It's like being the fastest person in the slowest heat at a track meet. You go in thinking "Wow I'm actually pretty good at this," only to realize you beat the fat kid and aren't even close to making finals.


----------



## mmaria (Jul 28, 2014)

My keeper rate is decent but I couldn't tell that in percentage. 

It's decent simply because I'm not snapping on everything. I just don't want to be bothered by deleting all those "I know I can't get anything out of this" pictures. I get very disappointed if I don't have one keeper out of three  for one scene, when I'm in a mood for snapping too much then that's probably five snaps-one keeper.

Yesterday, I shot something for work (a manifestation, you'll see, I'll post a few), keeper rate is very high when shooting for work because my standards are low. I could post sooc photos on our website and everyone would be more than satisfied and happy to "steal" them  (yeah, really, and there's nothing I can do about it)


----------



## imagemaker46 (Jul 28, 2014)

If I walk away from a shoot with a couple of real killers, I'm happy.  Not everything I shoot is great, but it is consistent.  I set my standards of work at a very high level, because I have to, in order to keep doing what I do.  I can compare myself to other photographers that I consider some of the best, I beat them, they beat me.  That's all.

I consider myself very good with a camera, but it doesn't mean I don't still have some bad shoots.  Any photographer that says they never screw up, are full of s**t.


----------



## jake337 (Jul 28, 2014)

No matter how much others may praise what I create I seem to not like any of it.  

I'm not sure why but I feel it's never good enough.


----------



## The_Traveler (Jul 28, 2014)

jake337 said:


> No matter how much others may praise what I create I seem to not like any of it.
> 
> I'm not sure why but I feel it's never good enough.

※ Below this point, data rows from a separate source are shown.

-- ==== Sys2Proof/Machine/Servo.lean ====
section
/-!
DEFINITION. Sys2Proof/Machine/Servo.lean: the meanings of the servo, load and preamplifier commands (R274 to R297) but for
UNLOAD_STALL, UNLOAD_TIMEOUT (Spindle.lean) and VCM_VELOCITY_SAMPLE (Ballast.lean).
-/

namespace Sys2Proof.Machine

/-- POSITION_SAMPLE (R274 to R281, R287). -/
def execPositionSample (a : Fin 4) (s : State) : Host.Outcome State Fault Refusal :=
  if s.actPresent a.val then ok (s.positionSample a.val) else ok s

/-- SAMPLE_MISSING_TIMEOUT (R278): an invalid sample. -/
def execSampleMissingTimeout (a : Fin 4) (s : State) : Host.Outcome State Fault Refusal :=
  if s.actPresent a.val then
    ok ((s.setAct a.val { s.act a.val with timing := none }).sample a.val false { found := false })
  else ok s

/-- ACTUATOR_LOAD (R281, R282). -/
def execActuatorLoad (i : Initiator) (a : Fin 4) (s : State) : Host.Outcome State Fault Refusal :=
  ok (s.writeActCmd i a.val 1)

/-- ACTUATOR_UNLOAD (R282, R294). -/
def execActuatorUnload (i : Initiator) (a : Fin 4) (s : State) : Host.Outcome State Fault Refusal :=
  ok (s.writeActCmd i a.val 2)

/-- SEEK (R281 to R283). -/
def execSeek (i : Initiator) (a : Fin 4) (v : Word) (s : State) : Host.Outcome State Fault Refusal :=
  ok (s.writeSeek i a.val (fget v F.ACT_SEEK_TRACK))

/-- HEAD_SELECT (R281, R292). -/
def execHeadSelect (i : Initiator) (a : Fin 4) (pair : Fin 2) (v : Word) (s : State) : Host.Outcome State Fault Refusal :=
  ok (s.writeHsel i a.val pair.val (fget v F.ACT_HSEL_HEAD))

/-- LOAD_TIMEOUT (R281). -/
def execLoadTimeout (a : Fin 4) (s : State) : Host.Outcome State Fault Refusal :=
  if s.actSt a.val = aLoading then ok (s.unloadAct a.val ucLoadFail) else ok s

/-- LOST_TIMEOUT (R281). -/
def execLostTimeout (a : Fin 4) (s : State) : Host.Outcome State Fault Refusal :=
  if s.actSt a.val = aLost then ok ((s.unloadAct a.val ucServoLost).report (20 + a.val) 2) else ok s

/-- DITHER_ENABLE (R285). -/
def execDitherEnable (i : Initiator) (a : Fin 4) (v : Word) (s : State) : Host.Outcome State Fault Refusal :=
  ok (s.writeDither i a.val v)

/-- SHOCK asserted on every actuator, and counted (R288). -/
def State.shock (s : State) : State :=
  let t := (s.raise R.ACT0_SHOCK_STAT F.ACT0_SHOCK_STAT_ACTIVE).countUp R.ACT0_SHOCK_STAT F.ACT0_SHOCK_STAT_COUNT 1
  ((List.range 4).foldl (fun u a => u.raise (R.ACT_EVT a) F.ACT_EVT_SHOCK) t).refreshPermits

/-- SHOCK_SAMPLE (R263, R288): the sensor of ACT0_SHOCK_CFG may assert shock; one that Basalt owns gives its source. -/
def execShockSample (sensor : Fin 8) (x : Int) (s : State) : Host.Outcome State Fault Refusal :=
  let t := if s.owner (0x0700 + sensor.val) = 0x40 then
      { s with bas := { s.bas with sensor := spSet 0 s.bas.sensor sensor.val (sat16 x) } }
    else s
  if t.flag R.ACT0_SHOCK_CFG F.ACT0_SHOCK_CFG_EN && t.rf R.ACT0_SHOCK_CFG F.ACT0_SHOCK_CFG_SENSOR = sensor.val
      && t.rf R.ACT0_SHOCK_CFG F.ACT0_SHOCK_CFG_THR ≤ x.natAbs then ok t.shock
  else ok t

/-- SHOCK_RELEASE (R288). -/
def execShockRelease (s : State) : Host.Outcome State Fault Refusal :=
  ok (s.wf R.ACT0_SHOCK_STAT F.ACT0_SHOCK_STAT_ACTIVE 0)

/-- PREAMP_FRAME_END (R290): the next pending frame starts. -/
def execPreampFrameEnd (a : Fin 4) (data : Fin 256) (s : State) : Host.Outcome State Fault Refusal :=
  match (s.act a.val).busy with
  | none => ok s
  | some f => ok (((s.setAct a.val { s.act a.val with busy := none }).endFrame a.val f data.val).startFrame a.val)

/-- PREAMP_STATUS_POLL (R290). -/
def execPreampStatusPoll (a : Fin 4) (s : State) : Host.Outcome State Fault Refusal :=
  if s.actPresent a.val && s.actSt a.val ≠ aParked then
    ok (s.queueFrame a.val { prio := 5, read := true, addr := s.rf (R.ACT_PA_MAP1 a.val) F.ACT_PA_MAP1_STAT_ADDR, data := 0 })
  else ok s

/-- PREAMP_RAW_TRANSFER (R290). -/
def execPreampRawTransfer (i : Initiator) (a : Fin 4) (v : Word) (s : State) : Host.Outcome State Fault Refusal :=
  ok (s.writeXfer i a.val v)

/-- PREAMP_FAULT (R286, R290): going low sets the event, clears PERMIT and reports ACT_PREAMP. -/
def execPreampFault (a : Fin 4) (low : Bool) (s : State) : Host.Outcome State Fault Refusal :=
  let t := s.setAct a.val { s.act a.val with flt := low }
  if low && !(s.act a.val).flt then
    ok (((t.raise (R.ACT_EVT a.val) F.ACT_EVT_PREAMP_FLT).refreshPermit a.val).report (28 + a.val) 2)
  else ok t

/-- The result of an enumeration that read `id` and `hmask` (R291). -/
def State.enumResult (s : State) (a id hmask : Nat) : Nat :=
  let need := 2 ^ s.heads a - 1
  if id = 0 ∨ id = 255 then enNone else if hmask &&& need = need then enOk else enMismatch

/-- An enumeration ends with what it read. -/
def State.enumEnd (s : State) (a id hmask : Nat) : State :=
  let res := s.enumResult a id hmask
  let t := ((s.setAct a { s.act a with enum := none }).wr (R.ACT_PA_ENUM a) (word (res * 2 ^ 30 + hmask * 256 + id))).refreshAct a
  if res = enOk then t else t.report (28 + a) 2

/-- PREAMP_ENUMERATION (R291, R296): both frames have ended. -/
def execPreampEnumeration (a : Fin 4) (s : State) : Host.Outcome State Fault Refusal :=
  match (s.act a.val).enum with
  | some (some id, some hmask) => ok (s.enumEnd a.val id hmask)
  | _ => ok s

end Sys2Proof.Machine
end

Good, that's what keeps you working.


----------



## The_Traveler (Jul 28, 2014)

A couple of years ago, I took a picture that, after editing, I thought was* the best picture* I had even made and that I couldn't surpass. For a good long while after that, I looked at everything I shot as lacking.
Eventually, my awe for my own picture diminished and now I see it as pretty damn good and a lucky instance but I realized that a single picture, no matter how good, is only one word in a story to be told.


----------



## Tailgunner (Jul 28, 2014)

Derrel said:


> It depends on what the subject matter is, and how target-rich the environment is! I mean, seriously, on a good day in a target-rich environment like say, Silver Falls State Park, where there's a glorious waterfall every 3/4 of a mile or so, or the central Oregon Coast on a beautiful summer day, it's pretty easy to walk around with two or three lenses in a fanny pack, and score a lot of "good shots". Same with the Columbia Gorge National Scenic area...people come from all over the USA to shoot both the coast and the gorge...shooting there, I'd say that a full 20% of my images are at least "interesting". Out of my typical 700-frame day (two, 8-gig cards shooting 12-bit compressed RAWS) I can make 150 good pictures if the conditions are even remotely decent.
> 
> I shot a portrait set on Monday...704 frames on the D3x, 70 on the Fuji S5 Pro, still testing it out...i got 204 frames I really liked, and 25 A-list shots.
> 
> I suck at math, and I seldom compute percentages for anything except restaurant tips...but I realize that how good *I* am is highly dependent on how interesting my subject matter is, and how good the lighting is. And, also, how diligently I am applying myself. Some days I just want to shoot snaps of what I have seen. Other days I am shooting for keeps. I tell myself I am a LOT better than many people, and also that there are a LOT of people who are way better shooters than I am.



This^ 

I just got back from spending time in the rocky mountains. We're talking about a target rich environment, it was like shooting fish in a barrel. Then other times I'm lucky to get 10% when I'm walking around town or cruising the country side. Anyhow, I like to think I've come along ways but I also realize I have a long ways still to go.


----------



## astroNikon (Jul 28, 2014)

sm4him said:


> ... my secret knowledge that I'm really just a tiny step above a DOAMWAC (Drunken one-armed monkey with a camera) keeps me motivated to continue trying to get better.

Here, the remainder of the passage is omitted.